-- ==== Sys2Proof/Machine/Host.lean ====
section
/-! DEFINITION. The host's side: a partition's registers, launch queues, windows and their accesses, namespace bindings, connections
and key-value completions (R88 to R91, R351, R465 to R480, R484, R495). -/

namespace Sys2Proof.Machine

open Sys2Proof

/-! ### Features (R484, R485) -/

/-- A write of a word of `FEAT_ACCEPT`: taken in whole, or ignored in whole. -/
def Part.writeFeat (p : Part) (word : Nat) (val : BitVec 64) : Part :=
  let offered : BitVec 64 := if word = 0 then BitVec.ofNat 64 Config.featOffer else 0
  if p.flock ∨ val &&& ~~~offered ≠ 0 ∨ (word = 0 ∧ !val.getLsbD 0) then p
  else
    let mask : BitVec 256 := (BitVec.allOnes 64).zeroExtend 256 <<< (64 * word)
    { p with featAccept := (p.featAccept &&& ~~~mask) ||| (val.zeroExtend 256 <<< (64 * word)) }

def execFeatAccept (p : Nat) (word : BitVec 2) (val : BitVec 64) (s : State) : Host.Outcome State Fault Refusal :=
  .next (s.modPart p (fun x => x.writeFeat word.toNat val))
def execFlock (p : Nat) (s : State) : Host.Outcome State Fault Refusal := .next (s.modPart p (fun x => { x with flock := true }))

/-! ### Launch queues (R467) -/

/-- Records held from a queue that is bound anew stay with the walker. -/
def Part.detachQueue (p : Part) (i : Nat) : Part := { p with held := p.held.map (fun h => if h.1 = i then (9, h.2) else h) }

/-- Writes `LQH` and `LQCUR` of a queue. -/
def Part.setQueue (p : Part) (i : Nat) (h : BitVec 64) : Part :=
  { p.detachQueue i with
    lqh := p.lqh.set (i % 8) h (Nat.mod_lt _ (by decide))
    lqcur := if h = 0 then p.lqcur else p.lqcur.set (i % 8) 0 (Nat.mod_lt _ (by decide)) }

/-- A handle written to `LQH` i: bound, or refused. -/
def State.bindQueue (s : State) (p i : Nat) (h : BitVec 64) : State :=
  if h = 0 then s.modPart p (fun x => { x.setQueue i 0 with lqbad := false })
  else match s.resolve p h with
    | .ok o =>
      if o.e.typ = .sequence ∧ o.e.part.toNat = p ∧ o.e.grants .read ∧ o.e.rowb = 64 then
        s.modPart p (fun x => { x.setQueue i h with lqbad := false })
      else s.modPart p (fun x => { x.setQueue i 0 with lqbad := true })
    | .error _ => s.modPart p (fun x => { x.setQueue i 0 with lqbad := true })

def execLaunchQueueBind (p : Nat) (i : BitVec 3) (hd : BitVec 64) (s : State) : Host.Outcome State Fault Refusal := .next (s.bindQueue p i.toNat hd)
def execLaunchQueueUnbind (p : Nat) (i : BitVec 3) (s : State) : Host.Outcome State Fault Refusal := .next (s.bindQueue p i.toNat 0)

/-! ### Edges (R466) -/

def execEdgeWrite (p : Nat) (i : BitVec 14) (val : BitVec 16) (s : State) : Host.Outcome State Fault Refusal :=
  .next (s.modPart p (fun x => { x with edges := upsert x.edges i.toNat val }))

/-! ### Windows (R88, R91, R470, R471, R495) -/

/-- A window of a partition. -/
def Part.win (p : Part) (w : BitVec 5) : Window := p.windows[w.toNat]'(bv5_lt w)
/-- Writes a window of a partition. -/
def State.setWin (s : State) (p : Nat) (w : BitVec 5) (x : Window) : State :=
  s.modPart p (fun y => { y with windows := y.windows.set w.toNat x (bv5_lt w) })
/-- `KIND` of `WCTL`. -/
def Window.kind (x : Window) : BitVec 2 := x.wctl.extractLsb' 0 2
/-- `RID` of `WCTL`. -/
def Window.rid (x : Window) : BitVec 16 := x.wctl.extractLsb' 48 16
/-- The implemented fields of a value written to `WCTL`. -/
def wctlOf (v : BitVec 64) : BitVec 64 := v &&& 0xFFFF00000000FF03#64

/-- Unbinds a window: what the binding holds is released, and its reservation is abandoned (R91, R471). -/
def State.unbindWin (s : State) (p : Nat) (w : BitVec 5) (x : Window) : State :=
  if !x.bound then s
  else
    let s := match x.kind.toNat with
      | 2 => (match x.bver with
        | some v => (s.modHandle x.bobj (fun o => o.unbind v)).sweep
        | none => (s.modHandle x.bobj (fun o => o.unpin)).sweep)
      | _ => s
    let s := s.setWin p w { x with bound := false, closed := false, bobj := 0, bver := none, slot := none }
    if x.slot.isSome then s.abandon p (.window p w.toNat) else s

/-- What a binding of an object would hold, or none where it is refused (R471). A `PIN_CNT` that is full refuses one that would pin (DESIGN
CHOICE, log 138). -/
def State.bindingOf (s : State) (p : Nat) (x : Window) (kind : Nat) : Option (State × Window) :=
  match s.resolve p x.wobj with
  | .error _ => none
  | .ok o =>
    if o.e.part.toNat ≠ p then none
    else match kind, o.e.typ with
      | 1, .sequence =>
        if o.e.grants .append ∧ o.e.capacity * o.e.rowb ≤ 2 ^ 34 then some (s, { x with wcur := BitVec.ofNat 64 (o.e.next.toNat * o.e.rowb) }) else none
      | 2, .tensor =>
        if !o.e.grants .pin ∨ 65535 ≤ o.e.pinCnt then none
        else if o.e.wmode then some (s.putObj (o.bind o.e.value), { x with bver := some o.e.value })
        else some (s.putObj o.pin, x)
      | 3, .counter => if o.e.grants .read then some (s, x) else none
      | _, _ => none

/-- A write of `WCTL` (R91, R471, R495). Without feature 9 a `KIND` of 01 or 11 is refused: a binding write that would keep or reopen the
binding leaves the window as it is, another one unbinds it first as any other does (DEDUCED, log 79). -/
def State.writeWctl (s : State) (p : Nat) (w : BitVec 5) (val : BitVec 64) : State :=
  match s.part? p with
  | none => s
  | some y =>
    let x := y.win w
    let v := wctlOf val
    let kind := (val.extractLsb' 0 2).toNat
    let same := decide (x.bound ∧ x.kind.toNat = kind ∧ x.wobj = x.bobj)
    if kind = 0 then
      let s := s.unbindWin p w x
      (match s.part? p with | some y => s.setWin p w { y.win w with wctl := v, closed := false } | none => s)
    else if same ∧ (!x.closed ∨ kind = 1) ∧ kind ≠ 2 ∧ !y.featAccept.getLsbD 9 then s.setWin p w { x with badbind := true }
    else if same ∧ x.closed ∧ kind = 1 then
      -- the cursor returns to byte 0 of the slot that the window still holds
      let cur := match x.slot, s.objOf? x.bobj with | some i, some o => BitVec.ofNat 64 (i * o.e.rowb) | _, _ => x.wcur
      s.setWin p w { x with wctl := v, closed := false, wcur := cur, badbind := false }
    else if same ∧ !x.closed then s.setWin p w { x with wctl := v, badbind := false }
    else
      let s := s.unbindWin p w x
      let x := match s.part? p with | some y => y.win w | none => x
      match (if kind ≠ 2 ∧ !y.featAccept.getLsbD 9 then none else s.bindingOf p x kind) with
      | some (s, x) => s.setWin p w { x with wctl := v, bound := true, badbind := false, bobj := x.wobj, closed := false, slot := none }
      | none => s.setWin p w { x with wctl := v, badbind := true, closed := false }

def execWindowBind (p : Nat) (w : BitVec 5) (val : BitVec 64) (s : State) : Host.Outcome State Fault Refusal := .next (s.writeWctl p w val)
def execWindowUnbind (p : Nat) (w : BitVec 5) (val : BitVec 64) (s : State) : Host.Outcome State Fault Refusal := .next (s.writeWctl p w val)
def execWindowReopen (p : Nat) (w : BitVec 5) (val : BitVec 64) (s : State) : Host.Outcome State Fault Refusal := .next (s.writeWctl p w val)
def execWindowRidChange (p : Nat) (w : BitVec 5) (val : BitVec 64) (s : State) : Host.Outcome State Fault Refusal := .next (s.writeWctl p w val)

━━━

For each line above that includes the word "ofNat", make a copy of that line.

■ **Solution**:
  let offered : BitVec 64 := if word = 0 then BitVec.ofNat 64 Config.featOffer else 0
        if o.e.grants .append ∧ o.e.capacity * o.e.rowb ≤ 2 ^ 34 then some (s, { x with wcur := BitVec.ofNat 64 (o.e.next.toNat * o.e.rowb) }) else none
      let cur := match x.slot, s.objOf? x.bobj with | some i, some o => BitVec.ofNat 64 (i * o.e.rowb) | _, _ => x.wcur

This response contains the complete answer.